LA POLÍTICA EXTERIOR estadounidense de un gobierno republicano tendría que redefinirse siguiendo el interés nacional y la búsqueda de prioridades. Estas tareas son:1.- Garantizar que las fuerzas armadas estadounidenses puedan disuadir de la guerra, proyectar su poderío y defender sus intereses en caso de que esa disuasión fracase.2.- Promover el crecimiento económico y la apertura política ampliando el libre comercio y un sistema monetario internacional estable para todos los comprometidos con estos principios, contando entre ellos al hemisferio occidental que, con demasiada frecuencia, se ha descuidado como zona vital de los intereses estadounidenses.3.- Renovar vínculos fuertes y estrechos con los aliados que comparten los valores estadounidenses y pueden, por ello, compartir la carga de la promoción de la paz, la prosperidad y la libertad.4.- Centrar las energías de Estados Unidos en vincularse íntimamente con las grandes potencias, en especial Rusia y China, que pueden y podrán moldear las características del sistema político internacional, y5.- Confrontar con decisión la amenaza de regímenes deshonestos y potencias hostiles que, cada vez más, cobran la forma de la posibilidad del terrorismo y el desarrollo de armas de destrucción masiva (WMD, por sus siglas en inglés).

INTERESES E IDEALES

EL PODER IMPORTA tanto el ejercicio del mismo por parte de Estados Unidos como la capacidad de otros para ejercerlo. Sin embargo, en Estados Unidos a muchos le incomodan (y siempre le han incomodado) los conceptos de la política de poder, las grandes potencias y los equilibrios de poder. En el extremo, este malestar conduce a un llamado a la introspección en lugar de conceptos de derecho y normas internacionales, y a la certeza de que el apoyo a muchos países –más aún, a instituciones como las Naciones Unidas– es esencial para el ejercicio legítimo del poder. El "interés nacional" se sustituye por los "intereses humanitarios" o los intereses de "la comunidad internacional". La convicción de que Estados Unidos ejerce legítimamente el poder sólo cuando lo hace en nombre de algo o alguien más, tenía profundas raíces en el pensamiento wilsoniano, y hay fuertes ecos de ello en el gobierno de Clinton. Por supuesto que no hay nada de malo en hacer algo que beneficie a toda la humanidad, pero en cierto sentido éste es un efecto de segundo orden. La búsqueda de Estados Unidos por procurar su interés nacional creará las condiciones que promoverán la libertad, el comercio y la paz. Su búsqueda de los intereses nacionales después de la Segunda Guerra Mundial condujo a un mundo más próspero y democrático. Esta situación puede repetirse.

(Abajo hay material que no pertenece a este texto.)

/-! ## Operations that store nothing -/

@[simp] theorem freeWord_mem (s : State) (n : Nat) : (freeWord s n).2.mem = s.mem := rfl
/-- All that a field defect of a Vault row does: one record is queued. -/
theorem vaultDefect_queues (s : State) (b loc : Nat) (cols : List Nat) : ∃ p, vaultDefect s b loc cols = queueRecord s 2 p :=
  ⟨_, rfl⟩
@[simp] theorem vaultDefect_mem (s : State) (b loc : Nat) (cols : List Nat) : (vaultDefect s b loc cols).mem = s.mem := by
  obtain ⟨p, h⟩ := vaultDefect_queues s b loc cols
  rw [h, queueRecord_mem]
@[simp] theorem uncorrectableRead_mem (s : State) (rq : Requester) (a : Nat) (hbm : Bool) :
    (uncorrectableRead s rq a hbm).mem = s.mem := by
  unfold uncorrectableRead
  simp only [classB_mem, logEvent_mem, bump_mem]
/-- A read is within the latency-critical share of its channel, or beyond it and counted. -/
theorem lcCharge_cases (s : State) (how : How) (ch : Nat) : lcCharge s how ch = s ∨ lcCharge s how ch = bump s 0x6820 5 ∨
    ∃ m, lcCharge s how ch = { s with lcUsed := m } := by
  unfold lcCharge
  by_cases h : how.prio = 1
  · rw [if_pos h]
    exact .inr ((ite_eq_or_eq _ _ _).imp id (fun h => ⟨_, h⟩))
  · rw [if_neg h]
    exact .inl rfl
@[simp] theorem lcCharge_mem (s : State) (how : How) (ch : Nat) : (lcCharge s how ch).mem = s.mem := by
  rcases lcCharge_cases s how ch with h | h | ⟨m, h⟩ <;> rw [h]
  · exact bump_mem _ _ _
@[simp] theorem putLine_mem (s : State) (l : Line) : (putLine s l).mem = s.mem := rfl
@[simp] theorem dropRep_mem (s : State) (b kind loc : Nat) : (dropRep s b kind loc).mem = s.mem := rfl
@[simp] theorem mendLine_mem (s : State) (b line sec : Nat) (w : List Byte) : (mendLine s b line sec w).mem = s.mem := rfl
@[simp] theorem freeSoft_mem (s : State) (b kind loc : Nat) : (freeSoft s b kind loc).mem = s.mem := rfl
@[simp] theorem noReads_mem (s : State) (a : Nat) : (noReads s a).mem = s.mem := rfl
@[simp] theorem wakeStack_mem (s : State) (b line : Nat) : (wakeStack s b line).mem = s.mem := by
  unfold wakeStack wakeModule
  split <;> rfl
@[simp] theorem countAt_mem (s : State) (how : How) (sub : Nat) : (countAt s how sub).mem = s.mem := by
  unfold countAt
  split <;> rfl
@[simp] theorem stall_mem (s : State) (b line : Nat) : (stall s b line).mem = s.mem := by
  unfold stall
  split <;> rfl
@[simp] theorem touch_mem (s : State) (how : How) (t : Touch) : (touch s how t).mem = s.mem := by
  unfold touch
  split
  · rfl
  · split <;> rfl
@[simp] theorem touchRead_mem (s : State) (how : How) (a : Nat) : (touchRead s how a).mem = s.mem := touch_mem _ _ _
@[simp] theorem touchWrite_mem (s : State) (how : How) (a : Nat) : (touchWrite s how a).mem = s.mem := touch_mem _ _ _
@[simp] theorem touchModify_mem (s : State) (how : How) (a : Nat) (red : Bool) : (touchModify s how a red).mem = s.mem :=
  touch_mem _ _ _
@[simp] theorem fillWay_mem (s : State) (l : Line) : (fillWay s l).mem = s.mem := by
  unfold fillWay
  rw [putLine_mem]
  exact foldl_keeps (fun t : State => t.mem = s.mem) (fun t i => freeSoft t l.b 1 (lineLoc t l i)) (fun _ _ h => h) _ _ rfl
/-- The entry of a word is found or made; at most an older one leaves the table, or a full table is counted and noted. -/
theorem repEntry_cases (s : State) (b kind loc : Nat) : (repEntry s b kind loc).2 = s ∨
    (∃ x y z, (repEntry s b kind loc).2 = dropRep s x y z) ∨
    (repEntry s b kind loc).2 = logEvent (bump s 0x7820 5) 0x7804 (leBytes 1 b) := by
  unfold repEntry
  cases s.repeats.find? (sameRep b kind loc) with
  | some r => exact .inl rfl
  | none =>
    by_cases h : (s.repeats.filter (fun r => r.b == b)).length < 64
    · simp only [h, if_true]
      exact .inl trivial
    · simp only [h, if_false]
      cases oldestSoft s.repeats b with
      | some x => exact .inr (.inl ⟨x.b, x.kind, x.loc, rfl⟩)
      | none =>
        right
        right
        rfl
theorem repEntry_mem (s : State) (b kind loc : Nat) : (repEntry s b kind loc).2.mem = s.mem := by
  rcases repEntry_cases s b kind loc with h | ⟨_, _, _, h⟩ | h
  · rw [h]
  · rw [h, dropRep_mem]
  · rw [h, logEvent_mem, bump_mem]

Por lo tanto, los acuerdos con instituciones multilaterales no deben ser fines en sí mismos. Los intereses estadounidenses se promueven a través de alianzas fuertes y pueden alentarse en las Naciones Unidas y otras organizaciones multilaterales, así como con acuerdos internacionales bien concebidos. Sin embargo, muchas veces al gobierno de Clinton le ha preocupado tanto encontrar soluciones multilaterales a los problemas que ha firmado acuerdos que no tienen en sus miras los intereses estadounidenses. El tratado de Kioto es un ejemplo para debatir: independientemente de la realidad del calentamiento mundial, un tratado que no incluya a China y exima a los países "en desarrollo" de normas estrictas al tiempo que perjudica a la industria estadounidense no puede, en modo alguno, actuar en favor de los intereses de Estados Unidos.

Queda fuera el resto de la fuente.